Sections 335 to 350 of the Bharatiya Nyaya Sanhita, 2023 (BNS) — re-enacting Sections 463 to 489E of the Indian Penal Code, 1860 (IPC) — punish the family of offences that protect the integrity of documents, electronic records, and property marks. The chapter splits into two limbs. The first limb (Sections 335 to 344 BNS) covers forgery — making a false document or electronic record, using it as genuine, possessing forged instruments, and falsifying accounts. The second limb (Sections 345 to 350 BNS) covers property marks — false marks, counterfeit marks, and selling goods with counterfeit marks. The drafting strategy is consolidation: the BNS folds twenty-seven scattered IPC sections into sixteen BNS sections by collapsing punishment provisions into sub-sections of the substantive offence.
Two textual reforms stand out. Section 337 BNS adds "Court or an identity document issued by the government, including a voter identity card or Aadhaar card" to the protected categories — bringing identity-document forgery within the higher punishment of forgery of a public record. Section 341 BNS adds two new sub-sections (3) and (4) — possessing a counterfeit seal knowing it to be such, and using a counterfeit seal as if genuine — closing two evidentiary gaps that the IPC had left open. The chapter sits in the wider scheme of IPC and BNS notes on offences relating to property and trust, alongside the law of cheating under Sections 318 to 319 BNS and the law of criminal breach of trust under Sections 314 to 316 BNS.
Statutory anchor — Section 336(1) BNS (Forgery)
The offence has six alternative intents — damage to public or person, supporting a claim or title, causing parting with property, causing entry into a contract, committing fraud, or causing fraud to be committed. The mens rea is in the disjunctive: any one of the six suffices. The actus reus is making a false document or false electronic record. Section 335 BNS supplies the definition of "false document" — and that definition is the doctrinal hinge of the entire chapter.

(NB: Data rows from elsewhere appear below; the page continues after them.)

-- ==== Sys2Proof/Certificates/Slice0/Obligations.lean ====
section
/-! DEFINITION. The statements for the provers. Terms: Safety.lean. Each docstring names the rules of the specification that
its statement formalises; where a statement rests on a choice of the model it names the log entry. -/
open Sys2Proof Sys2Proof.Machine

/-! ### Decoding and stepping -/

/-- 03 R62, R70, R75, 05 R105, R107, R109, R110, R113: words of MUL, ADDI, LUI, JALR and REMU, written out from the encoding tables,
decode to the instructions they stand for, and three unassigned words to none. A sanity statement. -/
def Obligations.SampleWordsDecode : Prop :=
  decodeTableWord 32 0b01_000_00000_10110_01101_01101_0001011 = some (.mul 1 22 13 13)
  ∧ decodeTableWord 32 0b00_0000000000101_00010_00011_0000001 = some (.addi 0 5 2 3)
  ∧ decodeTableWord 32 0b00000000000000010010_01101_0001000 = some (.lui 0x12 13)
  ∧ decodeTableWord 32 0b00_0000000000000_00001_00000_0100010 = some (.jalr 0 1 0)
  ∧ decodeTableWord 32 0x380C568B = some (.remu 6 5 13)
  ∧ decodeTableWord 32 0b01_111_00000_00110_00101_01101_0001011 = none
  ∧ decodeTableWord 32 0xFFFFFFFF = none
  ∧ decodeTableWord 32 0 = none

/-- 03 R62 to R75: decoding the word of a well-formed instruction gives the instruction back, every operand at every value
its field admits. -/
def Obligations.DecodeOfEncode : Prop :=
  ∀ i : Instr, i.check = none → decodeWord (encode i) = .ok i

/-- 03 R75: a word that decodes is the word of its instruction, which is well-formed: no two words have one meaning, and
every field required to be zero is zero. -/
def Obligations.EncodeOfDecode : Prop :=
  ∀ (w : BitVec 32) (i : Instr), decodeWord w = .ok i → i.check = none ∧ encode i = w

/-- 05 R115, 10 R241 Issue: where the current slot's instruction is next and the word at its pc decodes, a step is the
meaning of the decoded instruction; a word that is no instruction takes the meaning of ILLEGAL (R75). The step adds nothing
around the meaning; an agenda may name the slot. The word is the four bytes at the translated pc, lowest first (R6).
The model's readings in it: log 1 and 56. -/
def Obligations.StepRunsDecodedInstruction : Prop :=
  ∀ (s : State) (pa key : Nat), s.agenda = [] → s.cur.stall = none → issuesNext s = true → s.cur.inDebug = false →
    translate s (clusterOf s.curCore) s.cur.ctx s.cur.pc .fetch = .ok pa key → isPoisoned s pa = false →
    (∀ i, decodeWord ((readThrough s pa 4 key).setWidth 32) = .ok i →
        step s = exec i s
        ∧ ∀ (c : Nat) (j : Fin 4) (rest : List Move),
            step { s with curCore := c, curSlot := j, agenda := .issue s.curCore s.curSlot :: rest }
              = exec i { s with agenda := rest })
    ∧ (∀ e, decodeWord ((readThrough s pa 4 key).setWidth 32) = .error e →
        step s = exec (.evIllegal ((readThrough s pa 4 key).setWidth 32)) s)
    ∧ ((isDram pa && blockKeyOf s pa != keyValue s key) = false →
        (readThrough s pa 4 key).setWidth 32
          = memByte s.mem (pa + 3) ++ memByte s.mem (pa + 2) ++ memByte s.mem (pa + 1) ++ memByte s.mem pa)
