-- ==== Sys2Proof/Laws/SlotFields.lean ====
section
/-! SUPPORT. What each named update of a slot leaves as it was: one lemma per field. -/
namespace Sys2Proof.Machine

/-! ### writeFix -/

@[simp] theorem Slot.writeFix_status (sl : Slot) (r : RegRef) (v : Vec) (lat : Nat) : (sl.writeFix r v lat).status = sl.status := by
  unfold Slot.writeFix; split <;> rfl
@[simp] theorem Slot.writeFix_stall (sl : Slot) (r : RegRef) (v : Vec) (lat : Nat) : (sl.writeFix r v lat).stall = sl.stall := by
  unfold Slot.writeFix; split <;> rfl
@[simp] theorem Slot.writeFix_x (sl : Slot) (r : RegRef) (v : Vec) (lat : Nat) : (sl.writeFix r v lat).x = sl.x := by
  unfold Slot.writeFix; split <;> rfl
@[simp] theorem Slot.writeFix_v (sl : Slot) (r : RegRef) (v : Vec) (lat : Nat) : (sl.writeFix r v lat).v = sl.v := by
  unfold Slot.writeFix; split <;> rfl
@[simp] theorem Slot.writeFix_k (sl : Slot) (r : RegRef) (v : Vec) (lat : Nat) : (sl.writeFix r v lat).k = sl.k := by
  unfold Slot.writeFix; split <;> rfl
@[simp] theorem Slot.writeFix_pc (sl : Slot) (r : RegRef) (v : Vec) (lat : Nat) : (sl.writeFix r v lat).pc = sl.pc := by
  unfold Slot.writeFix; split <;> rfl
@[simp] theorem Slot.writeFix_clock (sl : Slot) (r : RegRef) (v : Vec) (lat : Nat) : (sl.writeFix r v lat).clock = sl.clock := by
  unfold Slot.writeFix; split <;> rfl
@[simp] theorem Slot.writeFix_pflags (sl : Slot) (r : RegRef) (v : Vec) (lat : Nat) : (sl.writeFix r v lat).pflags = sl.pflags := by
  unfold Slot.writeFix; split <;> rfl
@[simp] theorem Slot.writeFix_locals (sl : Slot) (r : RegRef) (v : Vec) (lat : Nat) : (sl.writeFix r v lat).locals = sl.locals := by
  unfold Slot.writeFix; split <;> rfl
@[simp] theorem Slot.writeFix_mats (sl : Slot) (r : RegRef) (v : Vec) (lat : Nat) : (sl.writeFix r v lat).mats = sl.mats := by
  unfold Slot.writeFix; split <;> rfl
@[simp] theorem Slot.writeFix_accs (sl : Slot) (r : RegRef) (v : Vec) (lat : Nat) : (sl.writeFix r v lat).accs = sl.accs := by
  unfold Slot.writeFix; split <;> rfl
@[simp] theorem Slot.writeFix_fences (sl : Slot) (r : RegRef) (v : Vec) (lat : Nat) : (sl.writeFix r v lat).fences = sl.fences := by
  unfold Slot.writeFix; split <;> rfl
@[simp] theorem Slot.writeFix_token (sl : Slot) (r : RegRef) (v : Vec) (lat : Nat) : (sl.writeFix r v lat).token = sl.token := by
  unfold Slot.writeFix; split <;> rfl
@[simp] theorem Slot.writeFix_act (sl : Slot) (r : RegRef) (v : Vec) (lat : Nat) : (sl.writeFix r v lat).act = sl.act := by
  unfold Slot.writeFix; split <;> rfl
@[simp] theorem Slot.writeFix_fflags (sl : Slot) (r : RegRef) (v : Vec) (lat : Nat) : (sl.writeFix r v lat).fflags = sl.fflags := by
  unfold Slot.writeFix; split <;> rfl
@[simp] theorem Slot.writeFix_frm (sl : Slot) (r : RegRef) (v : Vec) (lat : Nat) : (sl.writeFix r v lat).frm = sl.frm := by
  unfold Slot.writeFix; split <;> rfl
@[simp] theorem Slot.writeFix_chk (sl : Slot) (r : RegRef) (v : Vec) (lat : Nat) : (sl.writeFix r v lat).chk = sl.chk := by
  unfold Slot.writeFix; split <;> rfl
@[simp] theorem Slot.writeFix_oscope (sl : Slot) (r : RegRef) (v : Vec) (lat : Nat) : (sl.writeFix r v lat).oscope = sl.oscope := by
  unfold Slot.writeFix; split <;> rfl
@[simp] theorem Slot.writeFix_active (sl : Slot) (r : RegRef) (v : Vec) (lat : Nat) : (sl.writeFix r v lat).active = sl.active := by
  unfold Slot.writeFix; split <;> rfl
@[simp] theorem Slot.writeFix_nextReg (sl : Slot) (r : RegRef) (v : Vec) (lat : Nat) : (sl.writeFix r v lat).nextReg = sl.nextReg := by
  unfold Slot.writeFix; split <;> rfl
@[simp] theorem Slot.writeFix_cause (sl : Slot) (r : RegRef) (v : Vec) (lat : Nat) : (sl.writeFix r v lat).cause = sl.cause := by
  unfold Slot.writeFix; split <;> rfl
@[simp] theorem Slot.writeFix_epc (sl : Slot) (r : RegRef) (v : Vec) (lat : Nat) : (sl.writeFix r v lat).epc = sl.epc := by
  unfold Slot.writeFix; split <;> rfl
@[simp] theorem Slot.writeFix_tval (sl : Slot) (r : RegRef) (v : Vec) (lat : Nat) : (sl.writeFix r v lat).tval = sl.tval := by
  unfold Slot.writeFix; split <;> rfl
@[simp] theorem Slot.writeFix_budget (sl : Slot) (r : RegRef) (v : Vec) (lat : Nat) : (sl.writeFix r v lat).budget = sl.budget := by
  unfold Slot.writeFix; split <;> rfl
@[simp] theorem Slot.writeFix_actor (sl : Slot) (r : RegRef) (v : Vec) (lat : Nat) : (sl.writeFix r v lat).actor = sl.actor := by
  unfold Slot.writeFix; split <;> rfl
@[simp] theorem Slot.writeFix_task (sl : Slot) (r : RegRef) (v : Vec) (lat : Nat) : (sl.writeFix r v lat).task = sl.task := by
  unfold Slot.writeFix; split <;> rfl
@[simp] theorem Slot.writeFix_cls (sl : Slot) (r : RegRef) (v : Vec) (lat : Nat) : (sl.writeFix r v lat).cls = sl.cls := by
  unfold Slot.writeFix; split <;> rfl
@[simp] theorem Slot.writeFix_chan (sl : Slot) (r : RegRef) (v : Vec) (lat : Nat) : (sl.writeFix r v lat).chan = sl.chan := by
  unfold Slot.writeFix; split <;> rfl
@[simp] theorem Slot.writeFix_msgid (sl : Slot) (r : RegRef) (v : Vec) (lat : Nat) : (sl.writeFix r v lat).msgid = sl.msgid := by
  unfold Slot.writeFix; split <;> rfl
@[simp] theorem Slot.writeFix_launch (sl : Slot) (r : RegRef) (v : Vec) (lat : Nat) : (sl.writeFix r v lat).launch = sl.launch := by
  unfold Slot.writeFix; split <;> rfl
@[simp] theorem Slot.writeFix_ctx (sl : Slot) (r : RegRef) (v : Vec) (lat : Nat) : (sl.writeFix r v lat).ctx = sl.ctx := by
  unfold Slot.writeFix; split <;> rfl
@[simp] theorem Slot.writeFix_sends (sl : Slot) (r : RegRef) (v : Vec) (lat : Nat) : (sl.writeFix r v lat).sends = sl.sends := by
  unfold Slot.writeFix; split <;> rfl
@[simp] theorem Slot.writeFix_actend (sl : Slot) (r : RegRef) (v : Vec) (lat : Nat) : (sl.writeFix r v lat).actend = sl.actend := by
  unfold Slot.writeFix; split <;> rfl
@[simp] theorem Slot.writeFix_ended (sl : Slot) (r : RegRef) (v : Vec) (lat : Nat) : (sl.writeFix r v lat).ended = sl.ended := by
  unfold Slot.writeFix; split <;> rfl
@[simp] theorem Slot.writeFix_commit (sl : Slot) (r : RegRef) (v : Vec) (lat : Nat) : (sl.writeFix r v lat).commit = sl.commit := by
  unfold Slot.writeFix; split <;> rfl
@[simp] theorem Slot.writeFix_result (sl : Slot) (r : RegRef) (v : Vec) (lat : Nat) : (sl.writeFix r v lat).result = sl.result := by
  unfold Slot.writeFix; split <;> rfl
@[simp] theorem Slot.writeFix_waited (sl : Slot) (r : RegRef) (v : Vec) (lat : Nat) : (sl.writeFix r v lat).waited = sl.waited := by
  unfold Slot.writeFix; split <;> rfl
@[simp] theorem Slot.writeFix_held (sl : Slot) (r : RegRef) (v : Vec) (lat : Nat) : (sl.writeFix r v lat).held = sl.held := by
  unfold Slot.writeFix; split <;> rfl
@[simp] theorem Slot.writeFix_htask (sl : Slot) (r : RegRef) (v : Vec) (lat : Nat) : (sl.writeFix r v lat).htask = sl.htask := by
  unfold Slot.writeFix; split <;> rfl
@[simp] theorem Slot.writeFix_popped (sl : Slot) (r : RegRef) (v : Vec) (lat : Nat) : (sl.writeFix r v lat).popped = sl.popped := by
  unfold Slot.writeFix; split <;> rfl
@[simp] theorem Slot.writeFix_parked (sl : Slot) (r : RegRef) (v : Vec) (lat : Nat) : (sl.writeFix r v lat).parked = sl.parked := by
  unfold Slot.writeFix; split <;> rfl
@[simp] theorem Slot.writeFix_card (sl : Slot) (r : RegRef) (v : Vec) (lat : Nat) : (sl.writeFix r v lat).card = sl.card := by
  unfold Slot.writeFix; split <;> rfl
@[simp] theorem Slot.writeFix_claimed (sl : Slot) (r : RegRef) (v : Vec) (lat : Nat) : (sl.writeFix r v lat).claimed = sl.claimed := by
  unfold Slot.writeFix; split <;> rfl
@[simp] theorem Slot.writeFix_dbgWords (sl : Slot) (r : RegRef) (v : Vec) (lat : Nat) : (sl.writeFix r v lat).dbgWords = sl.dbgWords := by
  unfold Slot.writeFix; split <;> rfl
@[simp] theorem Slot.writeFix_inDebug (sl : Slot) (r : RegRef) (v : Vec) (lat : Nat) : (sl.writeFix r v lat).inDebug = sl.inDebug := by
  unfold Slot.writeFix; split <;> rfl
@[simp] theorem Slot.writeFix_oneStep (sl : Slot) (r : RegRef) (v : Vec) (lat : Nat) : (sl.writeFix r v lat).oneStep = sl.oneStep := by
  unfold Slot.writeFix; split <;> rfl
@[simp] theorem Slot.writeFix_passBreak (sl : Slot) (r : RegRef) (v : Vec) (lat : Nat) : (sl.writeFix r v lat).passBreak = sl.passBreak := by
  unfold Slot.writeFix; split <;> rfl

Section 335 BNS — three pathways to a "false document"
A document is false within Section 335 BNS in three alternative ways:
- Made claiming false authorship — the maker dishonestly or fraudulently makes, signs, seals or executes a document or part of a document, or makes any mark denoting the execution, with the intention of causing it to be believed that the document was made by some person other than the actual maker, or by the authority of some person who did not so authorise it, or that it was made at a time at which the maker knew it was not made.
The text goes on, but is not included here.